IVF — search only the nearest cells
  • A coarse quantizer clusters the data into nlist cells; each vector is filed under its nearest centroid.
  • Queries scan only the nprobe nearest cells — non-exhaustive search that cuts comparisons.
  • nlist sets cell granularity; nprobe is the recall dial (more cells = higher recall, slower query).
  • Requires a one-time training step to learn the centroids before vectors are added.
PQ & OPQ — compress, then combine
  • Product Quantization splits each vector into m sub-vectors and encodes each with a codebook, shrinking it to a short code.
  • Asymmetric Distance Computation (ADC) compares an uncompressed query against compressed codes for better accuracy.
  • OPQ first rotates the space so variance is balanced across sub-vectors, improving recall at the same code length.
  • IVFPQ / IVFADC combines cell-pruning with compression — the workhorse for billion-scale, memory-bounded search.
Choosing — a budget, not a winner
  • Fits in RAM, want best recall-for-latency → HNSW (the common default across most vector databases).
  • Memory-bounded at very large scale → IVFPQ; SSD-scale → DiskANN.
  • Tuning dials (efSearch, nprobe, code length m, nlist) let you slide along the frontier after the build.
  • Parameter names differ by engine, and benchmark figures are configuration-specific, never universal.

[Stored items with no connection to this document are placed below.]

-- ==== Sys2Proof/Machine/Tables.lean ====
section
/-! DEFINITION. Sparse tables kept in one canonical form: keys strictly rising. -/
namespace Sys2Proof.Machine
open Sys2Proof

/-- The entry of a table under a key. -/
def look {α : Type} : KMap α → Nat → Option α
  | [], _ => none
  | (k, v) :: r, n => if n = k then some v else look r n

/-- The entry of a table under a key, or a default. -/
def get {α : Type} (m : KMap α) (k : Nat) (d : α) : α := (look m k).getD d

/-- Whether a table has an entry under a key. -/
def has {α : Type} (m : KMap α) (k : Nat) : Bool := (look m k).isSome

/-- A table with an entry set. -/
def put {α : Type} : KMap α → Nat → α → KMap α
  | [], n, v => [(n, v)]
  | (k, w) :: r, n, v =>
    if n < k then (n, v) :: (k, w) :: r
    else if n = k then (n, v) :: r
    else (k, w) :: put r n v

/-- A table with an entry removed. -/
def del {α : Type} : KMap α → Nat → KMap α
  | [], _ => []
  | (k, w) :: r, n => if n = k then r else (k, w) :: del r n

/-- A table with an entry changed, where it has one. -/
def upd {α : Type} (m : KMap α) (k : Nat) (f : α → α) : KMap α :=
  match look m k with
  | some v => put m k (f v)
  | none => m

/-- A table with an entry changed from its default where it has none. -/
def updD {α : Type} (m : KMap α) (k : Nat) (d : α) (f : α → α) : KMap α := put m k (f (get m k d))

/-- A table without the entries a test names. -/
def dropIf {α : Type} (m : KMap α) (p : Nat → α → Bool) : KMap α := m.filter fun e => !p e.1 e.2

/-- Whether the keys rise strictly, all above a bound. -/
def risingFrom {α : Type} : Option Nat → KMap α → Bool
  | _, [] => true
  | none, (k, _) :: r => risingFrom (some k) r
  | some b, (k, _) :: r => decide (b < k) && risingFrom (some k) r

/-- The canonical form of a table. -/
def wfTable {α : Type} (m : KMap α) : Bool := risingFrom none m

/-- The lowest number from `n` that a list does not hold, looking at `f` numbers more at most; with `f` the list's length it
is found. -/
def lowestFree (used : List Nat) : Nat → Nat → Nat
  | 0, n => n
  | f + 1, n => if used.contains n then lowestFree used f (n + 1) else n

/-- A counter of a table raised by `n`. -/
def bumpTable (m : KMap Nat) (k n : Nat) : KMap Nat := if n = 0 then m else put m k (get m k 0 + n)

end Sys2Proof.Machine
end

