/-- One line port's trunk framer. -/
structure Trunk where
  started   : Bool := false
  -- receive
  inFrame   : Bool := false
  inSince   : Nat := 0
  good      : Nat := 0
  errWords  : Nat := 0
  next      : Nat := 0                -- course number expected
  courseErr : Bool := false           -- the course being received is errored
  outSince  : Option Nat := none
  lof       : Bool := false
  rxLabel   : Nat := 0
  badLabel  : Nat := 0
  okLabel   : Nat := 0
  labelFault : Bool := false
  rxPhase   : Nat := 0
  nextReadyRx : Bool := false
  dirConflict : Bool := false
  dirRun    : Nat := 0
  rdiRun    : Nat := 0
  noRdiRun  : Nat := 0
  rdiRx     : Bool := false
  ais       : List Nat := []          -- paths with AIS status
  aisLast   : KMap Nat := []
  rxUnits   : List RxUnit := []
  errCourses : Nat := 0               -- received errored in the trunk frame being received
  lastErr   : Nat := 0                -- in the last complete one
  sbipErr   : Nat := 0
  lastSbip  : Nat := 0                -- SBIP bits in error in the last complete trunk frame
  pbip      : KMap Nat := []          -- PREI to send, by path
  rxCount   : Nat := 0                -- FRAME_COUNT and DIR of the last good header
  rxDir     : Nat := 0
  badGroups : List Nat := []          -- directory groups of the course being received that are discarded
  -- transmit
  keys      : KMap TrunkKey := []
  phase     : Nat := 0
  keyed     : Bool := false
  wantPhase : Option Nat := none      -- PHASE_SWITCH waiting for course 0
  newRun    : Nat := 0                -- good headers with both phases new
  oldPhase  : Option Nat := none      -- phase whose key is still to be erased
  transient : Nat := 0                -- DRBG draw of the transient key
  course    : Nat := 0
  gridErr   : Int := 0                -- departure of the last header before its grid instant, ps
  lastDep   : Nat := 0                -- instant of the last header
  just      : Nat := 0                -- GROUT_J of the course being sent
  dirGroup  : Nat := 0                -- next directory slot of the course being sent
  rdiHist   : Nat := 0                -- the receive defect at each of the last three headers, the newest lowest (R304)
  maskKeyed : Bool := false           -- key, phase and count under which the course being sent is masked, a trunk key or the transient one
  maskKey   : Nat := 0
  maskPhase : Nat := 0
  maskCount : Nat := 0
  group     : List SlotOut := []      -- positions named and not yet sent
  spill     : List (Nat × List Nat) := []  -- bulk slots that a run displaced, by path (R297)
  bip       : Nat := 0                -- parity of the course being sent (R308)
  pathBip   : KMap Nat := []          -- parity of each path's slots in the trunk frame being sent
  lastPbip  : KMap Nat := []          -- and in the last one
  units     : List TxUnit := []       -- at the framer, in arrival order
  partial_  : Option TxUnit := none   -- part-assigned (R338)
  runTx     : Option TxUnit := none   -- run in progress
  expBytes  : Nat := 0
  passBytes : Nat := 0
  lastPath  : KMap Nat := []          -- round-robin by class
  -- configuration
  paths     : KMap PathCfg := []
  -- performance
  pm        : KMap PmObj := []        -- 0 section, 1 + n path n
  secCnt    : KMap Nat := []          -- counts of the second in progress (64·object + i)
  raw       : KMap Nat := []          -- cumulative counters (8·object + i)
  rawLatch  : KMap Nat := []
  rawSec    : Nat := 0
  deriving DecidableEq, Repr

/-- Chapter 10: the framers of LP0 and LP1. -/
structure TrkSt where
  p0 : Trunk := {}
  p1 : Trunk := {}
  deriving DecidableEq, Repr

/-! ## 11: queues -/

/-- A queue's entry and shaper (Table 11.3): `credit` counts 2^-16 of a unit of 1/256 packet, `rem` the truncated
remainder carried, in 10^-7 of that; `clampNext` after a change of RATE, HI or LO (R326). -/
structure Queue where
  limit : Nat := 262143
  rate  : Nat := 0
  hi    : Nat := 256
  lo    : Int := -256
  credit : Int := 0
  rem   : Nat := 0
  clampNext : Bool := false
  deriving DecidableEq, Repr

/-- A gate control list: entries (gate states, INTERVAL ns), CYCLE ns, BASE, ENABLE. -/
structure GateList where
  entries : List (Nat × Nat) := []
  cycle   : Nat := 1000000
  base    : Nat := 0
  enable  : Bool := false
  deriving DecidableEq, Repr

/-- One egress: the express holds' frames and the gate lists (R322, R331). Cells taken by a frame are in `cells`. -/
structure Egress where
  admin   : KMap (Nat × Nat) := []
  pending : Option GateList := none
  oper    : GateList := {}
  late    : Bool := false
  changeT : Nat := 0
  entry   : Nat := 0
  rrLast  : KMap Nat := []           -- (8·sub-port + class) to the channel last served
  deriving DecidableEq, Repr

/-- Cells a frame holds, by source (R317): class reserve, port reserve, shared. -/
structure Cells where
  frame  : Nat
  queue  : Nat
  cls    : Nat
  port   : Nat
  shared : Nat
  deriving DecidableEq, Repr

/-- Chapter 11: queue entries other than their reset values, frames waiting or in transmission (queue frames and express
holds, in arrival order), cells held, egresses 0 to 3. -/
structure QueSt where
  queues : KMap Queue := []
  frames : List Held := []
  hold   : List Held := []
  cells  : List Cells := []
  egress : KMap Egress := []
  deriving DecidableEq, Repr
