/-- The first `n` uncommitted records are written to flash in order: to the circulating area, of which the last 65,536 count, and those
of SEQ 0 to 4,095 also to the keep area (R532, R533). -/
def commit (n : Nat) (s : State) : State :=
  let all := s.evr.staged ++ s.evr.ddr
  let out := all.take n
  let circ := s.evr.circ ++ out
  { s with evr := { s.evr with
    staged := s.evr.staged.drop n, ddr := s.evr.ddr.drop (n - s.evr.staged.length),
    circ := circ.drop (circ.length - 65536), keep := s.evr.keep ++ out.filter (fun r => decide (r.seq < 4096)),
    written := s.evr.written + out.length } }

/-- Every uncommitted record is written to flash. -/
def commitAll (s : State) : State := commit (s.evr.staged.length + s.evr.ddr.length) s

/-- Whether a record would be staged now. -/
def roomToStage (s : State) : Bool :=
  (decide (s.evr.staged.length < 8192) && decide (s.evr.ddr = [])) ||
    (decide (s.evr.ddr.length < 3145728) && s.mem.c0.up && !s.mem.memOff && !s.mem.halt)

/-- Records of one event staged, an EV_EVR_LOST first where some were lost and there is room again (R532). -/
def stageRecords (code flags : Nat) (recs : List (List Nat)) (s : State) : State :=
  let s :=
    if s.evr.lostPending ≠ 0 ∧ roomToStage s = true then
      stageOne 0x1304 4 (beBytes 4 s.evr.lostPending) { s with evr := { s.evr with lostPending := 0 } }
    else s
  match recs with
  | [] => s
  | [a] => stageOne code flags a s
  | a :: b :: _ => stageOne code (flags + 8) b (stageOne code flags a s)

/-- The tokens of a code's bucket (R535). -/
def tokensOf (s : State) (code : Nat) : Nat :=
  match look s.evr.buckets code with
  | some b => min b.tokens (fld s 0x140000 23 16)
  | none => fld s 0x140000 23 16

/-- The interval between two tokens (R535). -/
def tokenGap (s : State) : Nat := sec / max 1 (fld s 0x140000 6 0)

/-- An event is staged when its code can take a token, else suppressed and counted (R535). -/
def stageEvent (code flags : Nat) (recs : List (List Nat)) (resp : Nat) (s : State) : State :=
  if exempt code resp = true then stageRecords code flags recs s
  else
    let t := tokensOf s code
    if t = 0 then
      let w := match look s.evr.windows code with
        | some w => { w with count := w.count + 1 }
        | none => { opened := s.now, count := 1 }
      bump 0x140010 1 { s with evr := { s.evr with windows := put s.evr.windows code w } }
    else
      let due := match look s.evr.buckets code with
        | some b => if b.tokens < fld s 0x140000 23 16 then b.due else s.now + tokenGap s
        | none => s.now + tokenGap s
      stageRecords code flags recs { s with evr := { s.evr with buckets := put s.evr.buckets code { tokens := t - 1, due := due } } }

end Sys2Proof.Machine
end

Vector index algorithms — HNSW, IVF & PQ in one page

Tech Jacks Solutions · AI Knowledge Hub · educational summary

The core trade-off

Exact (flat) search compares the query to every vector and returns the true neighbors, but cost grows with the dataset. Approximate Nearest Neighbor (ANN) indexes trade a small, tunable drop in recall for big gains in speed and/or memory. Every index is a point on the recall vs. latency vs. memory frontier.

HNSW — graph

A multi-layer navigable graph: sparse upper "express lanes" plus a bottom layer with every point. Queries greedily hop toward closer nodes. Knobs: M (links/node), efConstruction (build effort), efSearch (query-time recall/latency dial). Top recall/speed, but memory-heavy.

IVF — cells

Cluster the data into nlist cells (k-means centroids); a query scans only the nprobe nearest cells. nlist sets granularity; nprobe is the recall dial. Requires a training step first.

PQ & OPQ — compression

PQ splits each vector into m sub-vectors and encodes each with a small codebook (often 1 byte each), shrinking memory; ADC compares an uncompressed query to compressed codes. OPQ rotates the space first for better recall at the same code length.

Combining & choosing

IVFPQ/IVFADC = cell pruning + compression, the workhorse for billion-scale memory-bounded search. ScaNN, NSG, and DiskANN push the same frontier differently. Fits in RAM → HNSW; memory-bounded at scale → IVFPQ; SSD-scale → DiskANN. Parameter names differ per engine and benchmark numbers are configuration-specific — verify both.